Старуха привстала и начала звать собачку: «Земирка, Земирка, пойдем хоть ты со мной».

Скверная, старая, маленькая собачонка Земирка не слушалась и залезла под диван, где сидела Лиза.

– Не хочешь? Так и я тебя не хочу. Прощайте, батюшка, не знаю вашего имени‑отчества, – обратилась она ко мне.

– Антон Лаврентьевич…

– Ну всё равно, у меня в одно ухо вошло, в другое вышло. Не провожайте меня, Маврикий Николаевич, я только Земирку звала. Слава богу, еще и сама хожу, а завтра гулять поеду.

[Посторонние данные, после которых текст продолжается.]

/-- SUB (R60, R61, R84, R86, R554). A `sub` that reaches a halted core was injected through the debug port and raises
STREAM_ACCESS (R77). In the safe state, once every test of R60 has passed, the ticket completes with ABORTED at once. A ticket that completes at once joins the
interrupt queue where IRQ is set (R102, R105). While
doorbells are ignored the ring does not see the descriptor (R23, R526). -/
def execSub (c : CoreId) (f : St) (s : State) : Res :=
  let k := s.core c
  if s.outOfReset c && s.polderOn polPC && k.halted then .next (s.raise c excStreamAccess (k.reg f.ra))
  else .next (s.runInsn c (wordSt 0x30 0 f) true (fun s =>
    let k := s.core c
    let a := k.reg f.ra
    let cls := f.cls.toNat
    match s.checkAccess c .load a 64 false with
    | some s' => s'
    | none =>
      let d := s.physBytes a.toNat 64
      let zero := s.setCore c ((k.setReg f.rd 0).retire c)
      let issued (st : Option Byte) :=
        let k' := k.issueTicket cls st
        let k' := if st.isSome && bitAt (BitVec.ofNat 16 (leAt d 2 2)) 1 then k'.queueTicket k.ticketNext else k'
        (k'.setReg f.rd (k.ticketNext.setWidth 64)).retire c
      if Config.absent s.part.variant cls then
        if !bitAt (BitVec.ofNat 16 (leAt d 2 2)) 0 then s.raise c excEngineAbsent (BitVec.ofNat 64 cls)
        else if k.entryHeld then zero
        else s.setCore c (issued (some 0x13))
      else
        let r := s.ring cls f.ring.toNat
        if !r.ownedBy c k.priv then s.raise c excStreamAccess a
        else if r.full || r.disabling || k.entryHeld then zero
        else if s.flag FLT_STATUS_SAFE then s.setCore c (issued (some 0x22))
        else if s.doorbellsOff then s.setCore c (issued none)
        else
          let copy := sliceOf 0 4 d ++ leBytes 4 k.ticketNext.toNat ++ d.drop 8
          let s := s.writeDram (r.slot r.tail) copy
          let s := s.setRing cls f.ring.toNat { r with tail := (r.tail + 1) % (2 * r.size) }
          s.setCore c (issued none)))

/-- The ticket in a register: bits [63:32] set name no ticket. -/
def Core.ticketIn (k : Core) (r : RegField) : Option Nat :=
  if (k.reg r).toNat < 2 ^ 32 then k.ticketAge ((k.reg r).setWidth 32) else none

/-- WTC: ILLEGAL_TICKET for 0 or a ticket not issued; the result at once where the ticket is complete, a wait otherwise (R62). -/
def execWtc (c : CoreId) (f : St) (s : State) : Res :=
  .next (s.runInsn c (wordSt 0x30 1 f) (f.cls == 0 && f.ring == 0) (fun s =>
    let k := s.core c
    match k.ticketIn f.ra with
    | none => s.raise c excIllegalTicket (k.reg f.ra)
    | some age =>
      match k.ticketResult age with
      | some v => s.setCore c ((k.setReg f.rd v).retire c)
      | none => s.setCore c { k with wait := some (.ticket f.rd ((k.reg f.ra).setWidth 32)) }))

/-- WTC_RETURN: a waiting `wtc` retires once its ticket completes (R62). -/
def execWtcReturn (c : CoreId) (s : State) : Res :=
  let k := s.core c
  .next (match k.wait with
    | some (.ticket rd t) =>
      match (k.ticketAge t).bind k.ticketResult with
      | some v => if s.waits c then s.setCore c ((k.setReg rd v).retire c) else s
      | none => s
    | _ => s)

/-- TKP: the same result without waiting; bit 9 alone while the ticket is outstanding (R62). -/
def execTkp (c : CoreId) (f : St) (s : State) : Res :=
  .next (s.runInsn c (wordSt 0x30 2 f) (f.cls == 0 && f.ring == 0) (fun s =>
    let k := s.core c
    match k.ticketIn f.ra with
    | none => s.raise c excIllegalTicket (k.reg f.ra)
    | some age => s.setCore c ((k.setReg f.rd ((k.ticketResult age).getD 0x200)).retire c)))

/-- FNC: retires once every descriptor this core submitted to the selected classes is complete (R64). -/
def execFnc (c : CoreId) (f : St) (s : State) : Res :=
  .next (s.runInsn c (wordSt 0x30 3 f) (f.cls == 0 && f.ring == 0 && f.rd == 0) (fun s =>
    let k := s.core c
    let mask := (k.reg f.ra).setWidth 16
    if k.outstanding mask then s.setCore c { k with wait := some (.fence mask) } else s.setCore c (k.retire c)))

/-- FNC_RETURN: a waiting `fnc` retires once its descriptors are complete (R64). -/
def execFncReturn (c : CoreId) (s : State) : Res :=
  let k := s.core c
  .next (match k.wait with
    | some (.fence mask) => if s.waits c && !k.outstanding mask then s.setCore c (k.retire c) else s
    | _ => s)

/-- GTC: rd = the global tick counter, at every level (R65). -/
def execGtc (c : CoreId) (f : St) (s : State) : Res :=
  .next (s.runInsn c (wordSt 0x31 0 f) (f.cls == 0 && f.ring == 0 && f.ra == 0) (fun s =>
    s.setCore c (((s.core c).setReg f.rd s.gtc).retire c)))

/-! ## Events on a core -/

/-- TAKE_INTERRUPT: the pending, enabled interrupt first in the order 3, 2, 1, 0 is taken at an instruction boundary, a waiting
`wtc`, `fnc` or `idle` included (R63, R64, R70, R73). -/
def execTakeInterrupt (c : CoreId) (s : State) : Res :=
  .next (if s.waits c then
      match s.irqReady c with
      | some n => s.takeInterrupt c n
      | none => s
    else s)

/-- TIMER_INTERRUPT: the GTC reaches `GTC_CMP`, from which on the timer interrupt is pending (R66). -/
def execTimerInterrupt (c : CoreId) (s : State) : Res :=
  .next (if s.gtc < (s.core c).gtcCmp then { s with gtc := (s.core c).gtcCmp } else s)

/-- The module has input power and is not in OFF: something answers (R526). -/
def State.powered (s : State) : Bool := s.power.phase != .unpowered && s.power.phase != .off

/-- A writer that R631 admits to the registers "at M privilege or from the host". -/
def State.mayWrite (s : State) (w : Writer) : Bool :=
  s.powered && match w with
  | .core c => (s.core c).priv == privM
  | .host => true
  | .debugPort => s.flag SEC_DBG_UNLOCKED && bitAt (s.reg SEC_DBG) 1
  | .sideband => false

/-- Request debug halt of a core: ignored while it is halted, and while it is in reset (R76, R79). -/
def State.requestHalt (s : State) (c : CoreId) : State :=
  if s.outOfReset c && !(s.core c).halted then s.enterHalt c 1 else s

/-- Leave debug halt: ignored where the core is not halted (R75, R79). -/
def State.leaveHalt (s : State) (c : CoreId) : State :=
  let k := s.core c
  if k.halted then
    (s.setCore c { k with halted := false, haltCause := 0 }).emit 0x09 polPC (BitVec.ofNat 32 c.val)
      (BitVec.ofNat 128 (k.pc.toNat * 2 ^ 64))
  else s

/-- HALT: a write of HALT to `CC_DBG_CTLn` (R76, R79). -/
def execHalt (w : Writer) (c : CoreId) (s : State) : Res := .next (if s.mayWrite w then s.requestHalt c else s)

/-- RESUME: a write of RESUME to `CC_DBG_CTLn` (R75, R79). -/
def execResume (w : Writer) (c : CoreId) (s : State) : Res := .next (if s.mayWrite w then s.leaveHalt c else s)

/-- A write of `CC_SWI`: a core both set and cleared is left set (R81). -/
def State.writeSwi (s : State) (set clear : BitVec 16) : State :=
  (List.finRange 16).foldl (fun s c =>
    let k := s.core c
    s.setCore c { k with swi := bitAt set c.val || (k.swi && !bitAt clear c.val) }) s

/-- SWI_SET (R81). -/
def execSwiSet (w : Writer) (cores : BitVec 16) (s : State) : Res := .next (if s.mayWrite w then s.writeSwi cores 0 else s)

/-- SWI_CLEAR (R81). -/
def execSwiClear (w : Writer) (cores : BitVec 16) (s : State) : Res := .next (if s.mayWrite w then s.writeSwi 0 cores else s)

/-- MANAGEMENT_MAILBOX_READ: reading a core's management mailbox takes its messages and so clears interrupt 3 (R67, R562). -/
def execManagementMailboxRead (c : CoreId) (s : State) : Res :=
  .next (if c.val = 0 then { s with letters := [] } else if c.val = 1 then { s with letters1 := [] } else s)

end Sys2Proof.Machine
end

Она сердито вышла из залы.

– Антон Лаврентьевич, вы тем временем поговорите с Маврикием Николаевичем, уверяю вас, что вы оба выиграете, если поближе познакомитесь, – сказала Лиза и дружески усмехнулась Маврикию Николаевичу, который так весь и просиял от ее взгляда. Я, нечего делать, остался говорить с Маврикием Николаевичем.

 

II

 

Дело у Лизаветы Николаевны до Шатова, к удивлению моему, оказалось в самом деле только литературным. Не знаю почему, но мне всё думалось, что она звала его за чем‑то другим. Мы, то есть я с Маврикием Николаевичем, видя, что от нас не таятся и говорят очень громко, стали прислушиваться; потом и нас пригласили в совет. Всё состояло в том, что Лизавета Николаевна давно уже задумала издание одной полезной, по ее мнению, книги, но по совершенной неопытности нуждалась в сотруднике. Серьезность, с которою она принялась объяснять Шатову свой план, даже меня изумила. «Должно быть, из новых, – подумал я, – недаром в Швейцарии побывала». Шатов слушал со вниманием, уткнув глаза в землю и без малейшего удивления тому, что светская рассеянная барышня берется за такие, казалось бы, неподходящие ей дела.

Литературное предприятие было такого рода. Издается в России множество столичных и провинциальных газет и других журналов, и в них ежедневно сообщается о множестве происшествий. Год отходит, газеты повсеместно складываются в шкапы или сорятся, рвутся, идут на обертки и колпаки. Многие опубликованные факты производят впечатление и остаются в памяти публики, но потом с годами забываются. Многие желали бы потом справиться, но какой же труд разыскивать в этом море листов, часто не зная ни дня, ни места, ни даже года случившегося происшествия? А между тем, если бы совокупить все эти факты за целый год в одну книгу, по известному плану и по известной мысли, с оглавлениями, указаниями, с разрядом по месяцам и числам, то такая совокупность в одно целое могла бы обрисовать всю характеристику русской жизни за весь год, несмотря даже на то, что фактов публикуется чрезвычайно малая доля в сравнении со всем случившимся.

– Вместо множества листов выйдет несколько толстых книг, вот и всё, – заметил Шатов.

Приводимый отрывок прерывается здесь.